Ebenso fehlt der Komposition das eine oder andere in Erinnerung bleibende prächtige Setpiece, was aber auch ein Problem des Films ist. Dafür wartet das Album in „Presenting Bianca Castafiore“ nach einer orchestralen Einleitung, in der die berühmte Cavatina („Una voce poco fà = Frag ich mein beklommnes Herz“) aus Gioachino Rossinis Oper „Der Barbier von Sevilla“ erklingt, mit der adaptierten Arie „Je veux vivre = Ich will leben“ aus Charles Gounods „Romeo und Julia“ auf, wobei am Schluss (sehr viel) Glas hörbar klirrend zersungen wird. Derartige Geräuscheinblendungen in Musikstücken sind ein unschöner Gag, der in den USA immer noch hoffähig zu sein scheint. Nun, Überdramatisieren ist an dieser Stelle trotzdem nicht angesagt. Ist doch die akustische Störung und damit die Beeinträchtigung recht kurz. Besagtes Stück kann man entweder weitgehend verlustfrei weglassen oder aber auch den Schlussgag dezent überhören. Weitere entbehrliche Effekte dieser Art finden sich erfreulicherweise nicht. Ansprechender ist hingegen das die Rossini-Arie nochmals aufgreifende Zitat in der Eröffnung des anschließenden „The Pursuit oft the Falcon“, übrigens eines der besten Actionstücke der Komposition. Unterm Strich ist der Albumschnitt repräsentativ, und ebenso untadelig ist auch der transparente wie üppige Klang.

Auch wenn ich für Adventures of Tintin nun nicht überenthusiastisch nach den (Cinemusic.de-)Sternen greifen mag. Insgesamt handelt es sich um eine sehr beachtliche, keineswegs um eine eher „altersschwache“ Komposition. Das wird insbesondere dann deutlich, wenn man der Musik etwas Zeit gibt, ihre anfänglich etwas verdeckten, aber durchaus vorhandenen Reize zu entfalten.
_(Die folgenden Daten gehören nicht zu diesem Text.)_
/-- Settles O36: a code that decodes is in the table, and bytes that decode are those of the packet that was read. -/
theorem encodeInvertsDecode : Obligations.EncodeInvertsDecode := by
  intro e i h
  cases e with
  | op c =>
    obtain ⟨-, hwf, hencode⟩ := encode_of_mem_operations (mem_operations_of_decodeOp h)
    exact ⟨hwf, hencode⟩
  | packet bytes =>
    cases hd : decodePacket bytes.length fun a => bytes.getD a 0 with
    | error e =>
      rw [decode, hd] at h
      cases h
    | ok p =>
      rw [decode, hd] at h
      obtain rfl : p.toInstr = i := Except.ok.inj h
      obtain ⟨hwf, rfl⟩ := bytes_of_decodePacket hd
      exact ⟨p.toInstr_wf.trans hwf, p.encode_toInstr⟩

/-- Settles O34: the header, then the fields back to back from index 3. -/
theorem framesFollowTheirLayouts : Obligations.FramesFollowTheirLayouts := by
  intro f t
  have hheader (payload : Payload) := fieldAt_frame_header ⟨f, t, payload⟩
  refine ⟨⟨_, rfl, rfl, ?_⟩, fun p => ⟨_, rfl, rfl, ?_⟩, fun p => ⟨_, rfl, rfl, ?_⟩, fun p => ⟨_, rfl, rfl, ?_⟩,
    fun p => ⟨_, rfl, rfl, ?_⟩, fun p => ⟨_, rfl, rfl, ?_⟩, fun p => ⟨_, rfl, rfl, ?_⟩, ⟨_, rfl, rfl, ?_⟩,
    fun buf hlen => ⟨_, rfl, ?_, ?_⟩⟩
  · obtain ⟨hfirst, htime⟩ := hheader .null
    exact ⟨Nat.zero_add f.toNat ▸ hfirst, htime⟩
  · obtain ⟨hfirst, htime⟩ := hheader (.motion p)
    have hfield (i : Nat) (hi : i < 9) := fieldAt_frame_words (p := ⟨f, t, .motion p⟩) (vs := Payload.slots (.motion p)) rfl hi
    exact ⟨hfirst, htime, hfield 0 (by decide), hfield 1 (by decide), hfield 2 (by decide), hfield 3 (by decide),
      hfield 4 (by decide), hfield 5 (by decide), hfield 6 (by decide), hfield 7 (by decide), hfield 8 (by decide)⟩
  · obtain ⟨hfirst, htime⟩ := hheader (.environmental p)
    have hfield (i : Nat) (hi : i < 4) :=
      fieldAt_frame_words (p := ⟨f, t, .environmental p⟩) (vs := Payload.slots (.environmental p)) rfl hi
    exact ⟨hfirst, htime, hfield 0 (by decide), hfield 1 (by decide), hfield 2 (by decide), hfield 3 (by decide)⟩
  · obtain ⟨hfirst, htime⟩ := hheader (.airQuality p)
    have hfield (i : Nat) (hi : i < 2) := fieldAt_frame_halves (p := ⟨f, t, .airQuality p⟩) (vs := [p.co2, p.tvoc]) rfl hi
    exact ⟨hfirst, htime, hfield 0 (by decide), hfield 1 (by decide)⟩
  · obtain ⟨hfirst, htime⟩ := hheader (.secondaryAccel p)
    have hfield (i : Nat) (hi : i < 3) :=
      fieldAt_frame_words (p := ⟨f, t, .secondaryAccel p⟩) (vs := Payload.slots (.secondaryAccel p)) rfl hi
    exact ⟨hfirst, htime, hfield 0 (by decide), hfield 1 (by decide), hfield 2 (by decide)⟩
  · obtain ⟨hfirst, htime⟩ := hheader (.altitude p)
    have hfield := fieldAt_frame_words (p := ⟨f, t, .altitude p⟩) (vs := Payload.slots (.altitude p)) rfl Nat.one_pos
    exact ⟨hfirst, htime, hfield⟩
  · obtain ⟨hfirst, htime⟩ := hheader (.orientation p)
    have hfield (i : Nat) (hi : i < 3) :=
      fieldAt_frame_halves (p := ⟨f, t, .orientation p⟩) (vs := [p.pitch, p.roll, p.yaw]) rfl hi
    exact ⟨hfirst, htime, hfield 0 (by decide), hfield 1 (by decide), hfield 2 (by decide)⟩
  · exact hheader .command
  · exact Packet.bytes_length (p := ⟨f, t, .info buf⟩) (by simpa [Payload.wf] using hlen)
  · obtain ⟨hfirst, htime⟩ := hheader (.info buf)
    exact ⟨hfirst, htime, fun j _ => Packet.bytes_getElem?_payload ⟨f, t, .info buf⟩ j⟩

/-- Settles O37: the codes are those of the table, and the three packets are read byte by byte. -/
theorem codesDecodeAsTheTableSays : Obligations.CodesDecodeAsTheTableSays :=
  ⟨rfl, rfl, rfl, rfl⟩

end Sys2Proof.Proofs
end

section
/-!
Steps and runs (R155, R158, R163): a step serves its request or gives no response, an invariant of what is observed is one of what is
served, and a run answers its requests in turn.
-/

namespace Sys2Proof.Machine

-- The two steps that answer a state (R155, R158)

/-- With `rst` asserted or no request presented there is no response. -/
theorem step_of_idle {s : State} (h : s.inp.rst = true ∨ s.inp.reqValid = false) : step s = .next s.noResponse.advance := by
  obtain hrst | hvalid := h
  · simp [step, hrst]
  · simp [step, hvalid]

/-- A presented request that the caller does not hold is refused. -/
theorem step_of_not_held {s : State} (hrst : s.inp.rst = false) (hvalid : s.inp.reqValid = true)
    (hheld : s.inp.held = false) : step s = .refused .requestNotHeld := by
  simp [step, hrst, hvalid, hheld]

/-- A step that answers a state gives no response, or serves the request on the ports. -/
theorem step_next_served {s t : State} (h : step s = .next t) :
    t = s.noResponse.advance ∨ t = (s.respond (servedResponse s.inp.req)).advance := by
  obtain ⟨-, hidle⟩ | ⟨hrst, hvalid, hheld, -⟩ := step_next h
  · exact .inl hidle
  · exact .inr (Host.Outcome.next.inj (h.symm.trans (step_of_serving ⟨hrst, hvalid, hheld⟩)))

theorem serving_present (q : Request) (s : State) : Safety.Serving (s.present q) := ⟨rfl, rfl, rfl⟩

/-- A presented request is answered `servedResponse`, whatever came before it (R158, R159). -/
theorem step_present (q : Request) (s : State) :
    step (s.present q) = .next ((s.present q).respond (servedResponse q)).advance :=
  step_of_serving (serving_present q s)

/-- The response a request gets is the one it gets right after reset. -/
theorem answersFresh_servedResponse (q : Request) : Safety.AnswersFresh q (servedResponse q) :=
  ⟨_, step_present q _, rfl⟩

theorem servedResponse_of_decodeOp {q : Request} {i : Instr} (h : decodeOp q.op = .ok i) :
    servedResponse q = responseTo i q := by
  rw [servedResponse, h]

-- What a step leaves on the ports and in the observation (R13, R158)

theorem inp_of_step {s t : State} (h : step s = .next t) : t.inp = s.inp.quiet := by
  obtain rfl | rfl := step_next_served h <;> rfl

/-- The response on the ports after a step is that of the request it served. -/
theorem rsp_of_step {s t : State} {r : Response} (h : step s = .next t) (hr : t.rsp = some r) :
    r = servedResponse s.inp.req ∧ t.trace = s.trace ++ [(s.inp.req, r)] := by
  obtain rfl | rfl := step_next_served h
  · cases hr
  · cases hr
    exact ⟨rfl, rfl⟩

/-- What holds of every observed pair holds after a step, if it holds of the request on the ports and the response it gets. -/
theorem forall_trace_of_step {P : Request × Response → Prop} {s t : State} (h : step s = .next t)
    (htrace : ∀ p ∈ s.trace, P p) (hserved : P (s.inp.req, servedResponse s.inp.req)) : ∀ p ∈ t.trace, P p := by
  obtain rfl | rfl := step_next_served h
  · exact htrace
  · intro p hp
    obtain hold | hnew := List.mem_append.1 hp
    · exact htrace p hold
    · exact List.mem_singleton.1 hnew ▸ hserved

-- Runs (R30, R163)

/-- The response that a drive gets: that of its request if it is served, else none. -/
def Drive.answer (d : Drive) : Option Response := if d.serves then some (servedResponse d.req) else none

/-- The pair that a drive adds to the observation, if it is served. -/
def Drive.observed (d : Drive) : List (Request × Response) := if d.serves then [(d.req, servedResponse d.req)] else []

theorem Drive.serves_iff {d : Drive} : d.serves = true ↔ d.rst = false ∧ d.reqValid = true := by
  simp [Drive.serves, and_comm]

theorem Drive.serves_eq_false_iff {d : Drive} : d.serves = false ↔ d.rst = true ∨ d.reqValid = false := by
  rw [Drive.serves, Bool.and_eq_false_iff, Bool.not_eq_false', or_comm]

/-- A step on a drive that holds its request, if it serves one, leaves the drive's answer on the ports and its pair in the
observation. -/
theorem stepOn_of_held {d : Drive} (hheld : d.serves = true → d.held = true) (s : State) :
    ∃ t, stepOn d s = .next t ∧ t.rsp = d.answer ∧ t.trace = s.trace ++ d.observed := by
  cases hd : d.serves with
  | true =>
    obtain ⟨hrst, hvalid⟩ := Drive.serves_iff.1 hd
    refine ⟨_, step_of_serving (s := s.drive d) ⟨hrst, hvalid, hheld hd⟩, ?_, ?_⟩
    · simp [Drive.answer, hd]
    · simp [Drive.observed, hd]
  | false =>
    refine ⟨_, step_of_idle (s := s.drive d) (Drive.serves_eq_false_iff.1 hd), ?_, ?_⟩
    · simp [Drive.answer, hd]
    · simp [Drive.observed, hd]

/-- A run adds the pairs of its drives in their order, and ends with the answer of the last one. -/
theorem runOn_of_held {ds : List Drive} (hheld : ∀ d ∈ ds, d.serves = true → d.held = true) (s : State) :
    ∃ t, runOn ds s = .next t ∧ t.rsp = ds.getLast?.elim s.rsp Drive.answer ∧
      t.trace = s.trace ++ ds.flatMap Drive.observed := by
  induction ds generalizing s with
  | nil => exact ⟨s, rfl, rfl, by simp⟩
  | cons d ds ih =>
    obtain ⟨hd, hds⟩ := List.forall_mem_cons.1 hheld
    obtain ⟨u, hstep, hrsp, htrace⟩ := stepOn_of_held hd s
    obtain ⟨t, hrun, hlast, hall⟩ := ih hds u
    refine ⟨t, (runOn_cons hstep ds).trans hrun, ?_, ?_⟩
    · rw [hlast, hrsp, List.getLast?_cons]
      cases ds.getLast? <;> rfl
    · rw [hall, htrace, List.flatMap_cons, List.append_assoc]

/-- The pairs of a list of drives are its served requests, each with its response. -/
theorem flatMap_observed (ds : List Drive) :
    ds.flatMap Drive.observed = (requestsOf ds).zip ((requestsOf ds).map servedResponse) := by
  induction ds with
  | nil => rfl
  | cons d ds ih => cases hd : d.serves <;> simp [Drive.observed, requestsOf, hd] at ih ⊢ <;> exact ih

/-- The answer of the last drive is that of the last request, if the drive is served. -/
theorem answer_of_getLast? {ds : List Drive} {d : Drive} (h : ds.getLast? = some d) :
    d.answer = if d.serves then ((requestsOf ds).map servedResponse).getLast? else none := by
  obtain ⟨ds, rfl⟩ := List.getLast?_eq_some_iff.1 h
  cases hd : d.serves <;> simp [Drive.answer, requestsOf, hd]

end Sys2Proof.Machine

namespace Sys2Proof.Proofs

open Sys2Proof.Machine Sys2Proof.Safety

/-- Settles O58: the response that joins the observation is a function of its request, after reset as at any other time. -/
theorem stepKeepsTheObservationHistoryFree : Obligations.StepKeepsTheObservationHistoryFree :=
  fun _ _ hs h => forall_trace_of_step h hs (answersFresh_servedResponse _)

/-- Settles O56: a step leaves the operand ports as they are, and the request that joins the observation is the one on them. -/
theorem stepKeepsThePortsCanonical : Obligations.StepKeepsThePortsCanonical := by
  refine ⟨fun s t ⟨hreq, htrace⟩ h => ⟨?_, forall_trace_of_step h htrace hreq⟩,
    fun s d ⟨_, htrace⟩ hd => ⟨hd, htrace⟩⟩
  rw [inp_of_step h]
  exact hreq

/-- Settles O59: the response a step gives joins the observation at its end. -/
theorem stepKeepsTheResponseTheLastObserved : Obligations.StepKeepsTheResponseTheLastObserved := by
  intro s t _ h r hr
  obtain ⟨-, htrace⟩ := rsp_of_step h hr
  exact ⟨s.inp.req, by rw [htrace, List.getLast?_concat]⟩

/-- Settles O55: each served drive of the run adds its request with its response, and the others add nothing. -/
theorem aRunAnswersEveryRequestInTurn : Obligations.ARunAnswersEveryRequestInTurn := by
  intro ds s hheld
  obtain ⟨t, hrun, hlast, htrace⟩ := runOn_of_held hheld s
  refine ⟨t, (requestsOf ds).map servedResponse, hrun, List.length_map _, flatMap_observed ds ▸ htrace, fun p hp => ?_,
    fun d hd => ?_⟩
  · rw [← List.map_prod_left_eq_zip] at hp
    obtain ⟨q, -, rfl⟩ := List.mem_map.1 hp
    exact answersFresh_servedResponse q
  · rw [hlast, hd]
    exact answer_of_getLast? hd

/-- Settles O53: a step gives no response unless it serves a request, and then the request alone decides it. -/
theorem resetLeavesNothingToDependOn : Obligations.ResetLeavesNothingToDependOn := by
  refine ⟨rfl, fun s h => ⟨_, step_of_idle h, rfl⟩, fun s h => ?_,
    fun s q => ⟨_, _, step_present q _, step_present q s, rfl⟩⟩
  have hnone : s.rsp = none := Option.not_isSome_iff_eq_none.1 (by simpa [State.rspValid] using h)
  simp [State.status, State.results, hnone]

/-- Settles O48: the response of a served request is that of the operation its code decodes to. -/
theorem stepRunsTheDecodedOperation : Obligations.StepRunsTheDecodedOperation := by
  intro s i hs h
  rw [step_of_serving hs, servedResponse_of_decodeOp h, exec_eq]
  rfl

/-- Settles O52: an idle step, the reset that withdraws a response, and the refusal. -/
theorem stepsWithoutARequestGiveNoResponse : Obligations.StepsWithoutARequestGiveNoResponse := by
  refine ⟨fun s => ⟨fun h => ⟨_, step_of_idle h, rfl, rfl, rfl, rfl⟩, step_of_not_held⟩, fun s d hd => ?_,
    fun s t h _ => ?_⟩
  · simp [State.rspValid, hd]
  · rw [inp_of_step h]
    rfl

/-- Settles O60: at reset the byte spaces are empty, there is no response, and nothing is observed. -/
theorem resetMeetsTheInvariants : Obligations.ResetMeetsTheInvariants :=
  ⟨⟨Request.zero_wf, nofun⟩, ⟨nofun, nofun⟩, nofun, nofun⟩

end Sys2Proof.Proofs
end

section
/-!
What an instruction reads and what it answers: it changes the response alone (R13), requests that agree on what it reads get one response
(R25), every response is in shape (R20 to R23, R143), and a received packet is answered its fields (log entry 9).
-/

namespace Sys2Proof.Machine

-- The operands that two requests share (R17 to R19)

theorem Request.flags_congr {q q' : Request} (h : Safety.sameHeaderOperands q q') : q.flags = q'.flags :=
  BitVec.eq_of_toNat_eq (by rw [flags_toNat, flags_toNat, h.1])

theorem Request.time_congr {q q' : Request} (h : Safety.sameHeaderOperands q q') : q.time = q'.time :=
  BitVec.eq_of_toNat_eq (by rw [time_toNat, time_toNat, h.2])

/-- Requests that agree on the first `n` slots read as words have the same `n` words there. -/
theorem Request.slots_congr {n : Nat} (hn : n ≤ 9) {q q' : Request} (h : Safety.sameSlots n 32 q q') :
    q.slots n hn = q'.slots n hn := by
  refine congrArg List.ofFn (funext fun i => BitVec.eq_of_toNat_eq ?_)
  have hslot := h ⟨i, i.isLt.trans_le hn⟩ i.isLt
  rwa [Nat.mod_eq_of_lt (BitVec.isLt _), Nat.mod_eq_of_lt (BitVec.isLt _)] at hslot

/-- Requests that agree on the first `n` slots read as halves have the same `n` low halves there. -/
theorem Request.lowHalves_congr {n : Nat} (hn : n ≤ 9) {q q' : Request} (h : Safety.sameSlots n 16 q q') :
    (q.slots n hn).map lowHalf = (q'.slots n hn).map lowHalf := by
  refine List.ext_getElem (by simp) fun i hi _ => BitVec.eq_of_toNat_eq ?_
  have hi : i < n := by simpa using hi
  simpa [lowHalf_toNat] using h ⟨i, hi.trans_le hn⟩ hi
Man kann hier zwar von einer eher routinierten Williams-Komposition sprechen, allerdings von Routine auf einem außerordentlich hohen Qualitätsniveau.

Wertungstechnisch möchte ich daher vier Sterne keinesfalls unterschreiten. Auch wenn der Score nicht wirklich Neuartiges und ebensowenig mitreißende Themen im Gepäck hat, so macht die unüberhörbare Eleganz des brillanten Orchestersatzes dies in manchem eben doch wieder wett. (Die ursprüngliche Wertung ist nachträglich noch um ein halbes Sternlein erhöht worden. Zur Begründung siehe den Artikel zum Filmmusikalbum zu War Horse.)

Fazit: John Williams (•1932), der im kommenden Jahre seinen 80. Geburtstag begehen wird, gehört noch nicht zum „alten Eisen“. Zwar erscheint mir seine Musik zu Adventures The Adventures of Tintin aufgrund des Fehlens unmittelbar einprägsamer Themen insgesamt ein wenig zu flachbrüstig. Dabei sind kraftvolle Themen mit Ohrwurmqualität das bei breiten Hörerschichten wohl ganz besonders verankerte Qualitätsmerkmal Williams’scher Filmmusik und etwas, das gerade bei einem derartigen Unterhaltungsstoff angebracht gewesen wäre, leider nicht wirklich vorhanden. Aber das bleibt letztlich ein kleinerer Einwand bei einer derart charmant ausgeführten und delikat instrumentierten Komposition, welche unüberhörbar von einem souveränen Könner des sinfonischen Metiers stammt. Und das ist etwas, was im Kino derzeit Seltenheitswert besitzt. Und somit bleibt bis auf Weiteres ein „neuer Williams“ praktisch automatisch etwas ganz Besonderes.

Dieser Artikel ist Teil unseres Spezialprogramms zum Jahresausklang 2011.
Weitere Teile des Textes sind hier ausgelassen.